# Mk4 Jetta VR6 - Replacing rear rotors and pads - what about hardware?



## d4jettavr6 (Aug 20, 2002)

I have a 2000 Jetta VR6 w/70k miles on it. Having already ground down one set of rear rotors @ 36k miles (I do a lot of highway driving!), I'm now ready to replace the rear rotors and pads again. Got the rotors, pads and piston tool from www.parts4vws.com, so now I'm ready to put them on. 
I think. 
This is the first time I've done brakes, and while I am armed with my Bentley manual, I still have a few questions:








1) Is replacing the dust cap with new really required?
2) Mounting hardware (bolts) for the calipers - reuse or replace?
3) High temp silicone on the backs of the pads to reduce noise? (read this somewhere)
4) If I do need to replace the cap or bolts - Autozone or VW dealer?
Thanks,
-- Don4


----------



## Vr6en (May 22, 2001)

*Re: Mk4 Jetta VR6 - Replacing rear rotors and pads - what about hardware? (d4jettavr6)*

Hey! I actually just did the same thing this past sunday. Let me tell you, go to autozone and get the caliper compressor(you have to rotate and push) to get the piston to compress. but, yes, I would definately reccomend getting new caliper bolts(the ones that hold the caliper to the carrier). They are made of that really soft metal that likes to round off really easily. call up a dealer and ask them to take them from a rear brake pad kit(they will charge you like $3 a bolt, but well worth it to not have a rounded off one back on). the job is super easy when you have the correct tools. if you have any more ?'s feel free to ask! http://****************.com/smile/emthup.gif








oh yeah, no need on the dust cap


[Modified by Vr6en, 10:34 AM 8-20-2002]


----------



## JohnJP27 (Jul 24, 2001)

*Re: Mk4 Jetta VR6 - Replacing rear rotors and pads - what about hardware? (d4jettavr6)*

I just replaced my rear brake pads (with new OEM pads) this past weekend, and with the Bentley to guide you, it's not bad at all. As for your questions:
1.) I'm not sure what the "dust cap" is exactly, so I guess I didn't replace it.
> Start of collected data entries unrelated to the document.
-- ==== Sys2Proof/Machine/SaveCommands.lean ====
section
/-! DEFINITION. The save commands (R114 to R122) and the flag commands (R132 to R134). -/

namespace Sys2Proof.Machine

/-- The slots the checks count: the slot count, 8 while the volume is not READY (R115). -/
def Save.slotLimit (s : Save) : Nat := if s.volume = .ready then s.slotCount else 8

/-! ## SAVE FORMAT (R114) -/

/-- The image sizes a SAVE FORMAT frame gives. -/
def Ef24.formatSizes (u : Ef24) : List Nat := (upTo (u.arg 0)).map (fun k => u.arg (k + 1))

/-- Whether the arguments of a SAVE FORMAT frame are refused BAD_ARG. -/
def Ef24.formatBad (u : Ef24) : Bool :=
  decide (u.arg 0 = 0 ∨ 8 < u.arg 0 ∨ u.command.argCount ≠ u.arg 0 + 1) ||
    !volumeFits u.formatSizes (Config.sramKiB u.sramCode)

/-- Whether a window of a kind that shows the SRAM is valid (R114). -/
def Ef24.saveWindowsOpen (u : Ef24) : Bool :=
  u.windows.toList.any (fun e =>
    e.kindNamed == some .saveStage || e.kindNamed == some .saveLive || e.kindNamed == some .flags)

/-- Every Tainted and Bad mark is cleared (R109, R114). -/
def Save.clearMarks (s : Save) : Save :=
  (upTo 8).foldl (fun t k => t.onSlot k (fun x => { x with tainted := false, bad := false })) s

/-- SAVE FORMAT is carried out. -/
def Ef24.saveFormat (u : Ef24) : Ef24 :=
  if u.formatBad then u.respond .badArg []
  else if u.save.volume = .recovering then u.respond .notReady []
  else if u.save.sequencer ≠ .idle then u.respond .busy []
  else if u.saveWindowsOpen then u.respond .windowsOpen []
  else
    (u.onSave (fun s => { s.clearMarks with
      volume := .unformatted, sequencer := .formatDraining u.formatSizes })).respond .accepted []

/-- SAVE_FORMAT (R114). -/
def execSaveFormat (s : State) : Host.Outcome State Fault Refusal := runFrame .saveFormat Ef24.saveFormat s

/-! ## The slot commands (R115, R116, R120 to R122) -/

/-- The checks that SLOT SEED, SLOT DISCARD and SLOT VERIFY share, in their order (R115, R120, R121). -/
def Ef24.withSlot (u : Ef24) (accepted : Nat → Ef24) : Ef24 :=
  if u.save.slotLimit ≤ u.arg 0 then u.respond .outOfRange []
  else if u.save.volume ≠ .ready then u.respond .notReady []
  else if u.save.sequencer ≠ .idle then u.respond .busy []
  else accepted (u.arg 0)

/-- SLOT SEED is carried out (R115). -/
def Ef24.slotSeed (u : Ef24) : Ef24 := u.withSlot (fun k => (u.sequence (.seedDraining k)).respond .accepted [])

/-- SLOT_SEED (R115). -/
def execSlotSeed (s : State) : Host.Outcome State Fault Refusal := runFrame .slotSeed Ef24.slotSeed s

/-- The bytes of an image of slot k. -/
def Save.imageBytes (s : Save) (k : Nat) : Nat := 2 * s.slotWords k

/-- Whether the data length of a SLOT COMMIT is refused BAD_ARG (R116). -/
def Ef24.commitBad (u : Ef24) (k length : Nat) : Bool :=
  decide (length % 2 = 1 ∨ length = 0 ∨ 64512 < length) ||
    decide (u.save.volume = .ready ∧ k < u.save.slotCount ∧ u.save.imageBytes k < length)

/-- SLOT COMMIT is carried out (R116). -/
def Ef24.slotCommit (u : Ef24) : Ef24 :=
  if u.commitBad (u.arg 0) (u.arg 1) then u.respond .badArg []
  else u.withSlot (fun k =>
    if (u.save.slot k).tainted then u.respond .tainted []
    else ((u.setGuard true).sequence (.commitDraining k (u.arg 1))).respond .accepted [])

/-- SLOT_COMMIT (R116). -/
def execSlotCommit (s : State) : Host.Outcome State Fault Refusal := runFrame .slotCommit Ef24.slotCommit s

/-- The EMPTY record a discard writes (R120). -/
def Ef24.discardRecord (u : Ef24) (k : Nat) : SlotRecord := SlotRecord.empty ((u.save.slot k).record.generation + 1)

/-- SLOT DISCARD is carried out (R120). -/
def Ef24.slotDiscard (u : Ef24) : Ef24 :=
  u.withSlot (fun k =>
    ((((u.setTainted k false).setBad k false).beginIntent false k (u.discardRecord k))).respond .accepted [])

/-- SLOT_DISCARD (R120). -/
def execSlotDiscard (s : State) : Host.Outcome State Fault Refusal := runFrame .slotDiscard Ef24.slotDiscard s

/-- SLOT VERIFY is carried out: an EMPTY slot's verify ends at once (R121). -/
def Ef24.slotVerify (u : Ef24) : Ef24 :=
  u.withSlot (fun k =>
    if (u.save.slot k).record.valid then (u.sequence (.verifying k 0 crcStart)).respond .accepted []
    else ((u.setBad k false).respond .accepted []).postDone .slotVerify .ok k)

/-- SLOT_VERIFY (R121). -/
def execSlotVerify (s : State) : Host.Outcome State Fault Refusal := runFrame .slotVerify Ef24.slotVerify s

/-- The eleven words of SLOT INFO (R122, section 13.5). -/
def Ef24.slotWords (u : Ef24) (k : Nat) : List Word :=
  let x := u.save.slot k
  [ word (Field.mark x.bad 3 + Field.mark x.tainted 2 + x.record.stateBits),
    x.record.generation, x.record.dataLength, x.record.crc ] ++ twoWords x.record.gameDay ++
    twoWords x.record.playSeconds ++ instantWords x.record.instant ++ [word (u.save.sizes.getD k 0)]

/-- SLOT INFO is carried out (R122). -/
def Ef24.slotInfo (u : Ef24) : Ef24 :=
  if u.save.slotLimit ≤ u.arg 0 then u.respond .outOfRange []
  else if u.save.volume ≠ .ready then u.respond .notReady []
  else u.respond .ok (u.slotWords (u.arg 0))

/-- SLOT_INFO (R122). -/
def execSlotInfo (s : State) : Host.Outcome State Fault Refusal := runFrame .slotInfo Ef24.slotInfo s

/-! ## The flag commands (R132 to R134) -/

/-- A flag command's operation joins the list when the volume is READY; the answer comes when it finishes (R130, R132). -/
def Ef24.askFlags (u : Ef24) (kind : FlagKind) (first count : Nat) (polarity : Bool) : Ef24 :=
  if u.save.volume ≠ .ready then u.respond .notReady []
  else u.joinFlags (FlagOp.new kind true first count polarity)

/-- A single-flag command (R132). -/
def Ef24.singleFlag (u : Ef24) (kind : FlagKind) : Ef24 :=
  if 4096 ≤ u.arg 0 then u.respond .outOfRange [] else u.askFlags kind (u.arg 0) 1 false

/-- FLAG_TEST (R132). -/
def execFlagTest (s : State) : Host.Outcome State Fault Refusal := runFrame .flagTest (·.singleFlag .test) s

/-- FLAG_SET (R132). -/
def execFlagSet (s : State) : Host.Outcome State Fault Refusal := runFrame .flagSet (·.singleFlag .set) s

/-- FLAG_CLEAR (R132). -/
def execFlagClear (s : State) : Host.Outcome State Fault Refusal := runFrame .flagClear (·.singleFlag .clear) s

/-- FLAG_TOGGLE (R132). -/
def execFlagToggle (s : State) : Host.Outcome State Fault Refusal := runFrame .flagToggle (·.singleFlag .toggle) s

/-- FLAG SCAN is carried out (R133). -/
def Ef24.flagScan (u : Ef24) : Ef24 :=
  if u.arg 1 = 0 ∨ 2 ≤ u.arg 2 then u.respond .badArg []
  else if 4096 < u.arg 0 + u.arg 1 then u.respond .outOfRange []
  else u.askFlags .scan (u.arg 0) (u.arg 1) (u.arg 2 == 1)

/-- FLAG_SCAN (R133). -/
def execFlagScan (s : State) : Host.Outcome State Fault Refusal := runFrame .flagScan Ef24.flagScan s

/-- FLAG CLEAR RANGE is carried out (R134). -/
def Ef24.flagClearRange (u : Ef24) : Ef24 :=
  if u.arg 1 = 0 then u.respond .badArg []
  else if 4096 < u.arg 0 + u.arg 1 then u.respond .outOfRange []
  else u.askFlags .clearRange (u.arg 0) (u.arg 1) false

/-- FLAG_CLEAR_RANGE (R134). -/
def execFlagClearRange (s : State) : Host.Outcome State Fault Refusal := runFrame .flagClearRange Ef24.flagClearRange s

end Sys2Proof.Machine
end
2.) I don't know how necessary it really is, but the Bentley says you should replace the caliper mounting bolts and retaining clips when replacing the rear pads.
3.) I didn't use any high temp silicone (OEM pads have some adhesive on the metal backplate).
4.) You should be able to get the bolts and clips separately from a VW dealer, but you might have to be persistent about it. When I was thinking about going with aftermarket pads, one dealer parts counter said I could get the bolts and clips separately without a problem, another said they only come in a complete set (pads, bolts, and clips).
Good luck with it!


----------